**WORK REQUIRED**:
Take the data from its first line. Print each line exactly until the line containing "unfold State.modLconn" has been printed too.

**SOURCE MATERIAL**:

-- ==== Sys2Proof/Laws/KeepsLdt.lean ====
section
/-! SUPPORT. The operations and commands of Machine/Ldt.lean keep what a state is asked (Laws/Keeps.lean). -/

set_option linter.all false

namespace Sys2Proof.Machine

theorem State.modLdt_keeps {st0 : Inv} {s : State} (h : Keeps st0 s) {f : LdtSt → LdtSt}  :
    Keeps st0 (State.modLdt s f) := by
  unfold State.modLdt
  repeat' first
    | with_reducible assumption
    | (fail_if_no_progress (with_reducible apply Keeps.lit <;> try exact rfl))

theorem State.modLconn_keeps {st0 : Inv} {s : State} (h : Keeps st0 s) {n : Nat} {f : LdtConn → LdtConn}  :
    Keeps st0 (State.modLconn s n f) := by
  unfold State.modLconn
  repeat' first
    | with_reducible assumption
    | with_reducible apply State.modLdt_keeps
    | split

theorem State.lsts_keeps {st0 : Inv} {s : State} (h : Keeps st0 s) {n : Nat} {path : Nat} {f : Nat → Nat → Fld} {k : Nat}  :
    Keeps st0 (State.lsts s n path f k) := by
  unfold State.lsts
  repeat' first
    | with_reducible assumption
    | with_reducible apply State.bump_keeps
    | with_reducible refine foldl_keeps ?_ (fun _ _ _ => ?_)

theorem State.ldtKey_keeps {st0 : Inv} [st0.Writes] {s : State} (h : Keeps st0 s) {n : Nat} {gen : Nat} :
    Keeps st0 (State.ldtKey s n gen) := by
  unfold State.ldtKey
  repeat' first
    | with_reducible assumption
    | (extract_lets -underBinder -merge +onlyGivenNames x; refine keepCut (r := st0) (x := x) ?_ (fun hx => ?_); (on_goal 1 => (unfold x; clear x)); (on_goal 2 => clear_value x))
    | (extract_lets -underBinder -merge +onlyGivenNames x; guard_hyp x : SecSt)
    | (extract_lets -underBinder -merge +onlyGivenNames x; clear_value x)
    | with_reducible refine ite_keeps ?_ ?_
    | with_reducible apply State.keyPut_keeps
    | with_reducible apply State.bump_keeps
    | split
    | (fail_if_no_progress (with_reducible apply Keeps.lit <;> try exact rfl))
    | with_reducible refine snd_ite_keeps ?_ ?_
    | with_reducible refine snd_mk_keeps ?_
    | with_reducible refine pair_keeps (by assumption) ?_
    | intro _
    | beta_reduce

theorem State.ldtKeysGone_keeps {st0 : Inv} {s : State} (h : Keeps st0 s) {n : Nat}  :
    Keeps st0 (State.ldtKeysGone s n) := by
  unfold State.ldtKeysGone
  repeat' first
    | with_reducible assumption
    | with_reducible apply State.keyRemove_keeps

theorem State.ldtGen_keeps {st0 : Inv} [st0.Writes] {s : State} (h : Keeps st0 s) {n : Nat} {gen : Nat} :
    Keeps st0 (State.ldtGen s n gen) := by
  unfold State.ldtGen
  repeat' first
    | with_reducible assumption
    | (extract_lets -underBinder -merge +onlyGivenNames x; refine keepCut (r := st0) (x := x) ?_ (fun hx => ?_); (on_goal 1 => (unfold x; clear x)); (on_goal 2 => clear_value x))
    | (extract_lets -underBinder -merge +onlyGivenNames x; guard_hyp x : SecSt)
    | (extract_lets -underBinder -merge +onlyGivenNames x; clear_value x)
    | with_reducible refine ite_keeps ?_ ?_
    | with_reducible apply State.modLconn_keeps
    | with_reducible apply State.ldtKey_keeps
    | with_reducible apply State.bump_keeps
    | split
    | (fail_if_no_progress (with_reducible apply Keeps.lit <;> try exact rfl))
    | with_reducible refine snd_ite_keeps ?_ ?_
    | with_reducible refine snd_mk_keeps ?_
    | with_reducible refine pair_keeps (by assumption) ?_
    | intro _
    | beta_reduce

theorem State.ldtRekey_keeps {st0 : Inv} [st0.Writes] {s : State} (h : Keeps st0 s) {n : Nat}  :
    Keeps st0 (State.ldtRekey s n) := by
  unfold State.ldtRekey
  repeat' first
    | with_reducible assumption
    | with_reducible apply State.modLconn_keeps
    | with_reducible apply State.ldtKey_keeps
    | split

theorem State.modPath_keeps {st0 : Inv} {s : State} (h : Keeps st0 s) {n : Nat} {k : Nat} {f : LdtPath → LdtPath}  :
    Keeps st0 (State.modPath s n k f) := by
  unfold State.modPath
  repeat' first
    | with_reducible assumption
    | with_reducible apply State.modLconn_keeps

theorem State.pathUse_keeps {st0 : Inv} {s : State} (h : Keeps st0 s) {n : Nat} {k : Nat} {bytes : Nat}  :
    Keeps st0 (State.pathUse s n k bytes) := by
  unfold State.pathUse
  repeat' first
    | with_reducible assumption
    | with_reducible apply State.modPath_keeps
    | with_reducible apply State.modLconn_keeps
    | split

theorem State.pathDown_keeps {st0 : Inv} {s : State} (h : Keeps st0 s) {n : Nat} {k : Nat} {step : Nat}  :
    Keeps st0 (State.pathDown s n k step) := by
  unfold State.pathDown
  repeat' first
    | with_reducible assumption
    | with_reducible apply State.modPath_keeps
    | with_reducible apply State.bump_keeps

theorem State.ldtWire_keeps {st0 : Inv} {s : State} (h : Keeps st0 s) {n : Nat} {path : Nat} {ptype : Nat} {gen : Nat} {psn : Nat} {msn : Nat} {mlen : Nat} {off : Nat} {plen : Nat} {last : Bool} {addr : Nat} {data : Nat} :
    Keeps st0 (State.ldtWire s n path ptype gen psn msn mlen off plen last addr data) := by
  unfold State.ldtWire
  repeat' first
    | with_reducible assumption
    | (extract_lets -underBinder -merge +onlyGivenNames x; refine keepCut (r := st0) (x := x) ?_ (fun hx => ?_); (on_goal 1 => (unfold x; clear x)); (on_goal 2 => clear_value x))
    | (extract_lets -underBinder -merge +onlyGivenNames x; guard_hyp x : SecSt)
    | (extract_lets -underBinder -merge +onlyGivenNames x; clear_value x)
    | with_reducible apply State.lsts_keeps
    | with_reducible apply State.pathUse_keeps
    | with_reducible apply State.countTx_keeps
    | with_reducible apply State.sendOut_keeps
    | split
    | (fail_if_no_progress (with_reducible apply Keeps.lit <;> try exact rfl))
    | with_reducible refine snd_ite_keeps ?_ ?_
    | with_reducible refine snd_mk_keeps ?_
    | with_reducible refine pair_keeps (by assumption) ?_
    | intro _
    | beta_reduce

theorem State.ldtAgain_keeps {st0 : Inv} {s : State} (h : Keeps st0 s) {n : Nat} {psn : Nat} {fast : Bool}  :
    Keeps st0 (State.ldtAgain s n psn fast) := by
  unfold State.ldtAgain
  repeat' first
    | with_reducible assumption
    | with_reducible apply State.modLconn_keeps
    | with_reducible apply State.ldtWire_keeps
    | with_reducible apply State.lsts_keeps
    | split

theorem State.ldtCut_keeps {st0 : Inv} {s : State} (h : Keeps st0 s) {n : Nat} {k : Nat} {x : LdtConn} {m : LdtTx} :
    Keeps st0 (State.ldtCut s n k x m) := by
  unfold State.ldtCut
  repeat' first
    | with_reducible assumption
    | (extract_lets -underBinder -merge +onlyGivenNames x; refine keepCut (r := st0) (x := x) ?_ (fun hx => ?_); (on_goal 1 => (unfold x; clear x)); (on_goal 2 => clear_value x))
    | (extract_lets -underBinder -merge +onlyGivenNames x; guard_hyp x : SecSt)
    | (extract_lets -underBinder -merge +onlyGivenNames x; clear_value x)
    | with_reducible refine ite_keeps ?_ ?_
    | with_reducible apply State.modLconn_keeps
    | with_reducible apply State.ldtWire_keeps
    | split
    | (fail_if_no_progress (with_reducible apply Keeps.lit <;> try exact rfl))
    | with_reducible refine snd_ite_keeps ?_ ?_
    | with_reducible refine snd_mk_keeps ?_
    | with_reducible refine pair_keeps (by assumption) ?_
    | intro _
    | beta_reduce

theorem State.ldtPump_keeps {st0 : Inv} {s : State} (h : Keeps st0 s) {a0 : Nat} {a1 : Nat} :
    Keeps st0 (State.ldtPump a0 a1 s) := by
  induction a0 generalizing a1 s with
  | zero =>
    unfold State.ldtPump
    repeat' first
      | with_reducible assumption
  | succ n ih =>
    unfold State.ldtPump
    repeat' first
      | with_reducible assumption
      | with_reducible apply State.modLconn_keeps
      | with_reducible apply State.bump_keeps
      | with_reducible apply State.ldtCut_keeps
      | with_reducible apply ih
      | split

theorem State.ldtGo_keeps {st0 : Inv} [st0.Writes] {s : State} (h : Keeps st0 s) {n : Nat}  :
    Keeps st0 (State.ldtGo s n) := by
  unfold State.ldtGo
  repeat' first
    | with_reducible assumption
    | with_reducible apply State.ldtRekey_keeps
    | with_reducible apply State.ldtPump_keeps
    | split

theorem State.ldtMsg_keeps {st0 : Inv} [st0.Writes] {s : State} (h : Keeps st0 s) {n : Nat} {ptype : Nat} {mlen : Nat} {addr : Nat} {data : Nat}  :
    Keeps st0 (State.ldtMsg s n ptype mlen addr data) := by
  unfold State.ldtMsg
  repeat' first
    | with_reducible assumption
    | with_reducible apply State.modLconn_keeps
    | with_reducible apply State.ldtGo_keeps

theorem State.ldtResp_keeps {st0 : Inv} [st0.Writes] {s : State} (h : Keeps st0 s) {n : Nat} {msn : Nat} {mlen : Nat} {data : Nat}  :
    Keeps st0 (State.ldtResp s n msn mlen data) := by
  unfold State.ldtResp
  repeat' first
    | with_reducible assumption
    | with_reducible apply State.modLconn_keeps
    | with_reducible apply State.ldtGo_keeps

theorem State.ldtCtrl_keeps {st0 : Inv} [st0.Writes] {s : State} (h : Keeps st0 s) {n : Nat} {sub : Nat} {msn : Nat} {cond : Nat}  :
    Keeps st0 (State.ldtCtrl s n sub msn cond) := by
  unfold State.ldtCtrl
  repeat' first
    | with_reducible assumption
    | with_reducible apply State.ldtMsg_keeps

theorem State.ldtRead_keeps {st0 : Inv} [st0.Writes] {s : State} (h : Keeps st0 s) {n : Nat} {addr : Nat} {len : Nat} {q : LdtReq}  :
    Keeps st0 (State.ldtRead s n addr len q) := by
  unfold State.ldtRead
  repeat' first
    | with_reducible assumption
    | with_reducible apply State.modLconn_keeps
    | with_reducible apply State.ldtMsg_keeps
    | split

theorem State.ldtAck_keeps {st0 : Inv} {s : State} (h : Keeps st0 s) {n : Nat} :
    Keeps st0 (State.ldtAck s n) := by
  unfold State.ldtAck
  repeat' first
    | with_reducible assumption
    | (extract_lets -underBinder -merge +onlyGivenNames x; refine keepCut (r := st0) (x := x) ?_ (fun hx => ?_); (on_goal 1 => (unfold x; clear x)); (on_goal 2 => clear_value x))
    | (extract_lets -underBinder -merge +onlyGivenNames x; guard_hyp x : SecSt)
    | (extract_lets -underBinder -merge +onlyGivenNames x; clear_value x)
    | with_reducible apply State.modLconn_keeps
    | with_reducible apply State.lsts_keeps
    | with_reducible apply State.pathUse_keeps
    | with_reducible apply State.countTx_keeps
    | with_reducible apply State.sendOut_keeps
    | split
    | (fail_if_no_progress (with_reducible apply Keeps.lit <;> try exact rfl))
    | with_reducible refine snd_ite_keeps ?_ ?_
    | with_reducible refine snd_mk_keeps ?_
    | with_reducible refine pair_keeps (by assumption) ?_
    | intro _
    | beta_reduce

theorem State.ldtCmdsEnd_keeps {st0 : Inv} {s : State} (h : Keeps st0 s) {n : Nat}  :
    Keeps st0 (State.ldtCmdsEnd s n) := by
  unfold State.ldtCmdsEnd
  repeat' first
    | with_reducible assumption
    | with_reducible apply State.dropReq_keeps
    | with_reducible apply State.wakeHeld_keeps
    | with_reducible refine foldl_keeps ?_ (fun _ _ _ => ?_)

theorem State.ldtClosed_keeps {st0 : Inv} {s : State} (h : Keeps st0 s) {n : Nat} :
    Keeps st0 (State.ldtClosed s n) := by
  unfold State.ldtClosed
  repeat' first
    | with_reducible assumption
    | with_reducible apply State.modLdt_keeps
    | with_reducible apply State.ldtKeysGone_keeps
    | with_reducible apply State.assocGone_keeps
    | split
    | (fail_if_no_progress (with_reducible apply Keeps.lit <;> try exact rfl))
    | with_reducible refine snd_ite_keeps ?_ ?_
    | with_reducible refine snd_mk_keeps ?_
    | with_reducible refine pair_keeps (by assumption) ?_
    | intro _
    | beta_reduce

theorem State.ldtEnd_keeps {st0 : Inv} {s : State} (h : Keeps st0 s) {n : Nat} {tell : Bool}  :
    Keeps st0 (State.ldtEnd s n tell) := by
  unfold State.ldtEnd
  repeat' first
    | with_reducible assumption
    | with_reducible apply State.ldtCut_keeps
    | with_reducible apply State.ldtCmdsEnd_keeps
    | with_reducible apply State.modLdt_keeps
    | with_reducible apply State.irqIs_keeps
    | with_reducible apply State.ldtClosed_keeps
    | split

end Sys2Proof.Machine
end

**SOLUTION**:
-- ==== Sys2Proof/Laws/KeepsLdt.lean ====
section
/-! SUPPORT. The operations and commands of Machine/Ldt.lean keep what a state is asked (Laws/Keeps.lean). -/

set_option linter.all false

namespace Sys2Proof.Machine

theorem State.modLdt_keeps {st0 : Inv} {s : State} (h : Keeps st0 s) {f : LdtSt → LdtSt}  :
    Keeps st0 (State.modLdt s f) := by
  unfold State.modLdt
  repeat' first
    | with_reducible assumption
    | (fail_if_no_progress (with_reducible apply Keeps.lit <;> try exact rfl))

theorem State.modLconn_keeps {st0 : Inv} {s : State} (h : Keeps st0 s) {n : Nat} {f : LdtConn → LdtConn}  :
    Keeps st0 (State.modLconn s n f) := by
  unfold State.modLconn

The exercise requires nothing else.